= Abbot Augustus Low =

American inventor

Abbot Augustus Low (Gus Low) (1844–1912) was an entrepreneur and inventor from Brooklyn, who lived in St. Lawrence County, New York and was the owner of the Horseshoe Forestry Company. He was the son of Abiel Abbot Low and owned 32000 acre in an area of upstate New York known as Horseshoe, located on the Western shore of Horseshoe Lake, in Piercefield, New York and extending onto bordering land in Colton, New York.

Low was an inventor and held various patents, such as a means of preserving maple sugar, a motor, an exhaust system, an igniter, and a bottle. Low filed a patent application in 1909 for a "waste-paper receptacle" that is believed to have been the first paper shredder. It received the U.S. patent number 929,960 on August 31, 1909, but was never manufactured. When Low died, the only inventor with more patents registered than him was Thomas Edison.

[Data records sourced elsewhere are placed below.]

/-- The first lane is misaligned, the second finds no table node, and the third lands. -/
theorem witness_MemoryAccessesThatTrap_lanes : ∃ s1 q, wit odd3 (.ld load3) (fun c => decide (((activeLanes c.act).map fun k => (k, address c (load3.sub.getLsbD 2) k))
      = [(0, 2), (1, 0x20000), (2, 4)])) = true
    ∧ Checks 0 (some (0, 0)) 4 .read (fun s => s.kindCause 0 false true) odd3 [(0, 2), (1, 0x20000), (2, 4)] s1 q
    ∧ q.map (fun x => (x.1, x.2.2)) = [(0, some 0x09), (1, some 0x0C), (2, none)] :=
  have h1 : odd3.translate 0 0 0x20000 4 .read (some (0, 0)) = .fault 0x0C {} := by decide
  have h2 : (odd3.missed 0 (some (0, 0)) {}).translate 0 0 4 4 .read (some (0, 0)) = .ok (.dev 4 1) {} := by decide
  ⟨_, _, by decide, .odd _ _ _ _ _ _ (by decide) (.fault _ _ _ _ _ _ _ _ (by decide) h1 (.lands _ _ _ _ _ _ _ _ (by decide) h2 (.none _))), by decide⟩

/-- The warp with one unfinished operation of one unit. -/
def queued (o : Op) (u : MUnit) : State := lab fun x => { x with ops := [{ o with id := 7, units := [u] }] }
/-- A unit of four bytes at device address 0x100. -/
def unit4 : MUnit := { lane := 0, off := 0, size := 4, va := 0x100, tgt := .dev 0x100 1 }

/-- The premises about the operation that a unit belongs to. -/
def performable (s : State) : Bool :=
  match s.opOf 0 0 7 with
  | some o => s.hasWarp 0 0 && !o.rel && o.units.all (fun u => !u.done && !u.sent && decide (u.fault = none)) && !o.performed && decide ((s.warp 0 0).trapping = none) && decide (o.failed = []) && orderOk ((s.warp 0 0).before 7) o
    && (match o.units with | u :: _ => bytesOk ((s.warp 0 0).before 7) u && !shadowed o u | [] => false)
  | none => false

theorem witness_UnitsArePerformed :
    performable (queued { id := 7, ins := { held := [.v 8] }, kind := .load } unit4) = true
    ∧ performable (queued { id := 7, ins := {}, kind := .store } { unit4 with wr := [1, 2, 3, 4] }) = true
    ∧ performable (queued { id := 7, ins := { held := [.v 8] }, kind := .atomic 0, scope := 1 } unit4) = true
    ∧ (let s := (queued { id := 7, ins := {}, kind := .atomic 0 } unit4).putBytes true 1 0x100 [1, 2, 3, 4]
       (List.range 4).all (fun i => (s.readByte 0 1 true (0x100 + i) 1).isSome) = true)
    ∧ (base.ue = [] ∧ base.ce = [] ∧ base.hasWarp 0 0 = true)
    ∧ ((0xFFFFFFFF : Nat) < 2 ^ 32) := by decide

/-- R130: units at each level that a scope names, and at WG.remote, on a core without buffered stores. -/
theorem witness_UnitsArePerformed_scopes :
    ([2, 3, 4, 5, 6].all fun n => performable (queued { id := 7, ins := { held := [.v 8] }, kind := .load, scope := n } unit4)
      && performable (queued { id := 7, ins := {}, kind := .store, scope := n } { unit4 with wr := [1, 2, 3, 4] })
      && performable (queued { id := 7, ins := { held := [.v 8] }, kind := .atomic 0, scope := n } unit4)) = true
    ∧ (path 0).all (fun b => (base.buf b).isEmpty) = true
    ∧ (let s := (queued { id := 7, ins := {}, kind := .atomic 0, scope := 4 } unit4).putBytes true 1 0x100 [1, 2, 3, 4]
       (List.range 4).all (fun i => (s.readByte 0 4 true (0x100 + i) 1).isSome) = true)
    ∧ (0xFFFFFFFF : Nat) < 2 ^ 32 := by decide

theorem witness_HandleSlotsAreTakenAndCompleted :
    ((base.takeSlot 0 0 (some (0, 0, 1))).map fun p => p.1) = some 0 ∧ ((base.takeSlot 0 0 (some (0, 0, 63))).map fun p => p.1) = some 0
    ∧ (let s := base.modCore 0 fun k => { k with fresh := 4096, recent := [9, 3] }
       ((s.takeSlot 0 0 none).map fun p => p.1) = some 9)
    ∧ (let s := base.modCore 0 fun k => { k with fresh := 4096, recent := [] }
       s.takeSlot 0 0 none = none)
    ∧ (let s := slotted 4095 { live := true, bound := [(0, 0, 62)], pend := some (handle 4095 0 0 false 0) } fun x => { x with empty := [.s 62] }
       ((s.core 0).slot 4095).live = true ∧ ((s.core 0).slot 4095).bound = [(0, 0, 62)] ∧ s.hasWarp 0 0 = true
         ∧ ((s.core 0).slot 4095).pend = some (handle 4095 ((s.core 0).slot 4095).gen 0 false 0)) := by decide

theorem witness_LongLatencyResultsFillTheirDestinations :
    let f := fun (o : Op) => ((queued { o with id := 7 } { unit4 with done := true, rd := [1, 2, 3, 0x84] }).opOf 0 0 7).map fun o =>
      (o.works, o.performed, (o.laneBytes 0).length, o.width)
    f { id := 7, ins := { held := [.v 8], lmask := 1 }, kind := .load, dst := some (.v 8), ty := .i32 } = some (true, true, 4, 4)
    ∧ f { id := 7, ins := { held := [.s 8] }, kind := .load, dst := some (.s 8), ty := .i32 } = some (true, true, 4, 4)
    ∧ f { id := 7, ins := { held := [.v 8, .v 9], lmask := 1 }, kind := .look, regs := [8, 9] } = some (true, true, 4, 4)
    ∧ (f { id := 7, ins := { held := [.s 62] }, kind := .fill, vals := [.s 62 5] }).map (·.1) = some false := by decide

/-- A store entry of core 0, and a copy entry. -/
def buffered : State := base.modCore 0 fun k =>
  { k with buf := [{ age := 1, dev := true, addr := 8, key := 1, bytes := [5], store := false }, { age := 2, dev := true, addr := 16, key := 1, bytes := [6], store := true }] }

theorem witness_OrderingMachineSteps :
    ((buffered.allBufs[0]?).isSome = true ∧ (buffered.buf (.core 0))[1]?.map (·.store) = some true ∧ mayDrain (buffered.buf (.core 0)) 1 = true
      ∧ ((buffered.buf (.core 0)).map (·.age)).Nodup ∧ buffered.hostFail = [] ∧ buffered.allBufs[0]? = some (.core 0))
    ∧ (buffered.buf (.core 0))[0]?.map (·.store) = some false
    ∧ (let s := base.modDie 0 fun d => { d with rt := [{ age := 1, pa := 64, key := 1, bytes := [1, 2], own := (0, 0), ctx := 0, graph := none, stage := none, frame := 0 }] }
       (s.die 0).rt[0]?.isSome = true ∧ ((s.die 0).rt.map (·.age)).Nodup)
    ∧ (let s := (base.modCtx 0 fun c => { c with streams := [(3, {})] }).modDie 0 fun d =>
          { d with buf := [{ age := 1, dev := false, addr := farAddr 3 7 0x40, key := 0, bytes := [5], store := true }] }
       s.allBufs.contains (.die 0) = true ∧ (s.buf (.die 0)).map (·.store) = [true] ∧ (BufId.die 0).up = none ∧ farPlace (farAddr 3 7 0x40) = some (3, 7, 0x40)
         ∧ s.hasCtx 0 = true ∧ s.streamDead 0 3 = false)
    ∧ (base.hasWarp 0 0 = true ∧ base.ctxs.all (fun p => p.2.decs.isEmpty && p.2.pend.isEmpty && p.2.streams.isEmpty) = true) := by decide

theorem witness_HostCompletions :
    let u : MUnit := { unit4 with tgt := .host 0x200 true, sent := true }
    let s := (queued { id := 7, ins := { held := [.v 8] }, kind := .atomic 2, ty := .n32 } u).putBytes false 0 0x200 [1, 2, 3, 4]
    let r := lab fun x => { x with ops := [{ id := 7, ins := { held := [.v 8] }, kind := .load, units := [u, { u with sent := false }] }] }
    (s.hasWarp 0 0 = true ∧ s.cpbOn = false ∧ s.hostFail = [] ∧ ((s.opOf 0 0 7).map fun o => (o.failed, o.ins.held)) = some ([], [.v 8])
      ∧ (List.range 4).all (fun i => (SMap.find (0x200 + i) s.ymem).isSome) = true ∧ ({ s with devCtl2 := 64 } : State).devCtl2.getLsbD 6 = true
      ∧ (s.cctx 0 0x111).getLsbD 0 = false ∧ (s.warp 0 0).trapping = none)
    ∧ (let b := s.modCtx 0 fun c => { c with csr := c.csr ++ [(0x111, 1)] }
       (b.cctx 0 0x111).getLsbD 0 = true ∧ b.hostPrev = [])
    ∧ ((r.opOf 0 0 7).map fun o => (o.failed, o.scope, o.units.length)) = some ([], 0, 2) := by decide

theorem witness_CopiesAndBatches :
    let f : Fields := { blank .f96 with dst := 5, sa := 1, sb := 2, sub := 3 }
    (can base (.copy { f with imm := 0 }) && can base (.copy { f with imm := 0x1000001 }) && can base (.copy { f with imm := 0xFFFFFF })) = true
    ∧ wit (regs 2 0 0 0) (.copy { f with imm := 4 }) (fun c => decide (c.sA.toNat % 4 ≠ 0)) = true
    ∧ wit (regs 65536 0 0 0) (.copy { f with imm := 4 }) (fun c => decide (1024 * 64 < c.sA.toNat + 4)) = true
    ∧ wit (regs 65532 65532 0 0) (.copy { f with imm := 4 }) (fun c => decide (c.sA.toNat + 4 ≤ 1024 * 64 ∧ c.sB.toNat + 4 ≤ 1024 * 64)) = true
    ∧ (base.takeSlot 0 0 (some (0, 0, 5))).isSome = true
    ∧ can base (.cbatch { blank .f64 with dst := 5 }) = true
    ∧ wit (regs 1 0 0 0) (.cwait { blank .f64 with sa := 1 }) (fun c => decide ((c.sA.setWidth 16 - (base.warp 0 0).batch).toNat = 1)) = true
    ∧ wit (regs 0 0 0 0) (.cwait { blank .f64 with sa := 1 }) (fun c => decide ((c.sA.setWidth 16 - (base.warp 0 0).batch).toNat = 0)) = true := by decide

/-- The engine of core 0 holds one operation. -/
def engined (e : EOp) : State := (slotted 3 { live := true, bound := [(0, 0, 5)] } fun x => x).modCore 0 fun k => { k with eops := [e] }
/-- An operation of one unit. -/
def eop1 (kind : EKind) (u : EUnit) : EOp := { id := 9, wg := 0, w := 0, ctx := 0, kind := kind, slot := some 3, units := [u] }

theorem witness_EngineOperationsActAndComplete :
    (let u : EUnit := { src := .loc 0, dst := .loc (2 ^ 16 - 4), size := 4 }
     let s := (engined (eop1 (.copy 0 none) u)).modWg 0 fun y => { y with local_ := [(0, 1), (1, 2), (2, 3), (3, 4)] }
     ((s.eop 0 9).map fun e => s.eturn 0 e) = some true ∧ s.hasWarp 0 0 = true ∧ (s.wg 0).ue = [] ∧ (s.wg 0).ce = [] ∧ (List.range 4).all (fun j => (SMap.find j (s.wg 0).local_).isSome) = true)
    ∧ (let u : EUnit := { src := .va 0x100, dst := .tile 15 16380, size := 4 }
       let s := (engined (eop1 (.tile 15) u)).putBytes true 1 0x100 [1, 2, 3, 4]
       ((s.eop 0 9).map fun e => (s.eturn 0 e, e.units.map (·.got))) = some (true, [none]) ∧ (0x100 : Nat) % 2 ^ 16 + 4 ≤ 2 ^ 16
       ∧ (match s.translate 0 0 0x100 4 .read (some (0, 0)) with | .ok (.dev pa key) x => decide (pa = 0x100 ∧ key = 1 ∧ x = {}) | _ => false) = true
       ∧ (List.range 4).all (fun j => (s.readByte 0 1 true (0x100 + j) 1).isSome) = true)
    ∧ (let s := engined { eop1 (.copy 0 none) { src := .loc 0, dst := .loc 0, size := 4 } with units := [] }
       ((s.eop 0 9).map fun e => (s.eturn 0 e, e.complete)) = some (true, true) ∧ ((s.core 0).slot 3).live = true ∧ ((s.core 0).slot 3).pend = none) := by decide

/-- The workgroup with two warps, and STAGGER 0 on the cluster. -/
def pair2 : State := (base.modWg 0 fun y => { y with warps := y.warps ++ y.warps, slots := [0, 1] }).putCluster 0 0x300 0

theorem witness_BarriersHoldAndRelease :
    let arrived := pair2.modWg 0 fun y => { y with barArr := [1] }
    let at7 := fun (z : Sbar) => pair2.modWg 0 fun y => { y with sbars := List.replicate 7 {} ++ [z] }
    let arr : Instr := .sbarArr { blank .f64 with dst := 7, sub := 1 }
    (can pair2 (.bar (blank .f64)) = true ∧ (pair2.warp 0 0).allPerformed = true ∧ (pair2.wg 0).warps.length = 2)
    ∧ (can arrived (.bar (blank .f64)) = true ∧ (arrived.wg 0).barArr.length + 1 = 2 ∧ (arrived.ccluster 0 0x300).toNat % 2 ^ 16 = 0)
    ∧ can base (.sbarExpect { blank .f64 with dst := 7, sb := 1 }) = true ∧ ((base.wg 0).sbar 7).arr = []
    ∧ (can (at7 { broken := true }) arr = true ∧ (((at7 { broken := true }).wg 0).sbar 7).broken = true)
    ∧ (can (at7 {}) arr = true ∧ (((at7 {}).wg 0).sbar 7).broken = false ∧ 7 < ((at7 {}).wg 0).sbars.length)
    ∧ (can (at7 { arr := [1] }) arr = true ∧ (((at7 { arr := [1] }).wg 0).sbar 7).got = (((at7 { arr := [1] }).wg 0).sbar 7).exp)
    ∧ can base (.sbarReset { blank .f64 with dst := 7, sub := 2 }) = true
    ∧ (let s := base.modWg 0 fun y => { y with waves := [{ sbar := none, rest := [0], next := 0, dist := 5 }] }
       (s.wg 0).waves[0]?.map (·.next) = some 0 ∧ s.hasWg 0 = true ∧ s.now 0 = 0)
    ∧ (let s := (at7 { since := some 0 }).modCore 0 fun k => { k with cycle := 0x1000000 }
       let later := s.modCore 0 fun k => { k with cycle := 0x1000001 }
       let busy : State := { s with agenda := [{ ev := .exchangePeriodic 0 }] }
       ((s.wg 0).sbar 7).since = some 0 ∧ ((s.wg 0).sbar 7).broken = false ∧ (s.wg 0).saved = false ∧ s.hasWg 0 = true ∧ 7 < (s.wg 0).sbars.length
       ∧ 0 < (s.ccore 0 0x204).toNat % 2 ^ 32 ∧ 0 + (s.ccore 0 0x204).toNat % 2 ^ 32 < later.now 0 ∧ 0 + (s.ccore 0 0x204).toNat % 2 ^ 32 = s.now 0
       ∧ s.sameCycle (Tick.onCore 0) (.sbarTimeout 0 7) = none ∧ (busy.sameCycle (Tick.onCore 0) (.sbarTimeout 0 7)).isSome = true
       ∧ busy.now 0 = s.now 0) := by decide

/-- The workgroup with six warps, five at the barrier, under the STAGGER of reset. -/
theorem witness_BarriersHoldAndRelease_waves :
    let s := base.modWg 0 fun y => { y with warps := (List.replicate 6 y.warps).flatten, slots := List.range 6, barArr := [1, 2, 3, 4, 5] }
    can s (.bar (blank .f64)) = true ∧ (s.warp 0 0).allPerformed = true ∧ (s.ccluster 0 0x300).toNat % 2 ^ 16 ≠ 0 ∧ (s.wg 0).barArr.length + 1 = (s.wg 0).warps.length
      ∧ (((List.range 32).filter ((s.wg 0).barArr ++ [0]).contains).drop 4) = [4, 5] := by decide

/-- R281: an i32 load's last result fills its lane; R30: a completed handle reads SLOT, GEN and CODE. -/
theorem test_fill_and_handle :
    gives (queued { id := 7, ins := { held := [.v 2], lmask := 1 }, kind := .load, dst := some (.v 2), ty := .i16, width := 2 } { unit4 with size := 2, done := true, rd := [0xFF, 0x80] })
      (.longLatencyFill 0 0 7) (fun t => decide (lane ((t.warp 0 0).getV 2) 0 = 0xFFFF80FF)) = true
    ∧ handle 5 3 0x11 true 0 = 0x913005 := by decide

/-! Witnesses: the matrix unit. -/

/-- A shape that R301 admits. -/
def shapeGood (t : TShape) : Bool :=
  [4, 8, 16, 32].contains t.width && decide (1 ≤ t.rows ∧ t.rows ≤ 64 ∧ 1 ≤ t.cols ∧ t.cols * t.width % 8 = 0 ∧ t.cols * t.width ≤ 2048)
theorem validShape_of_good (t : TShape) (h : shapeGood t = true) : validShape t := by
  simp only [shapeGood, Bool.and_eq_true, decide_eq_true_eq, List.contains_iff_mem] at h
  exact h
/-- The workgroup with the shapes t in tiles 7, 8 and 15, the format slots fs, and the warp with s1 to s4. -/
def shaped (t : TShape) (fs : List W128) (a b c d : W64) : State :=
  ((((regs a b c d).putShape 0 7 t).putShape 0 8 t).putShape 0 15 t).modWg 0 fun y => { y with fs := fs }
/-- 64 by 64 of INT8. -/
def full8 : TShape := { width := 8, rows := 64, cols := 64, soff := 0 }
/-- 2 by 4 of INT8. -/
def small8 : TShape := { width := 8, rows := 2, cols := 4, soff := 0 }
/-- 33 columns of 64 bits: no shape. -/
def badShape : TShape := { width := 64, rows := 1, cols := 33, soff := 0 }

Low's property around Lows Lake, also known as the Bog River Flow, included a narrow gauge railroad, a blacksmith shop, an energy generating plant, a stable, an engine house, storehouses, maple sugaring buildings, employee housing and boathouses. Low developed the property with two dams to produce electricity and aid annual log drivings. It is now part of the Bog River Management Unit in Adirondack Park. Low's business enterprises included spring water production, maple syrup, wild berry preserve and wood products.

Abbot Low and his brother Seth Low, president of Columbia University, and later mayor of New York City, built a hospital in Wu-Chang, China in memory of their father, Abiel Abbot Low, a "successful" merchant in Canton.

==Legacy==
Lows Lake, a man-made lake created by Low with two dams (built in 1903 and 1907), is named after Low.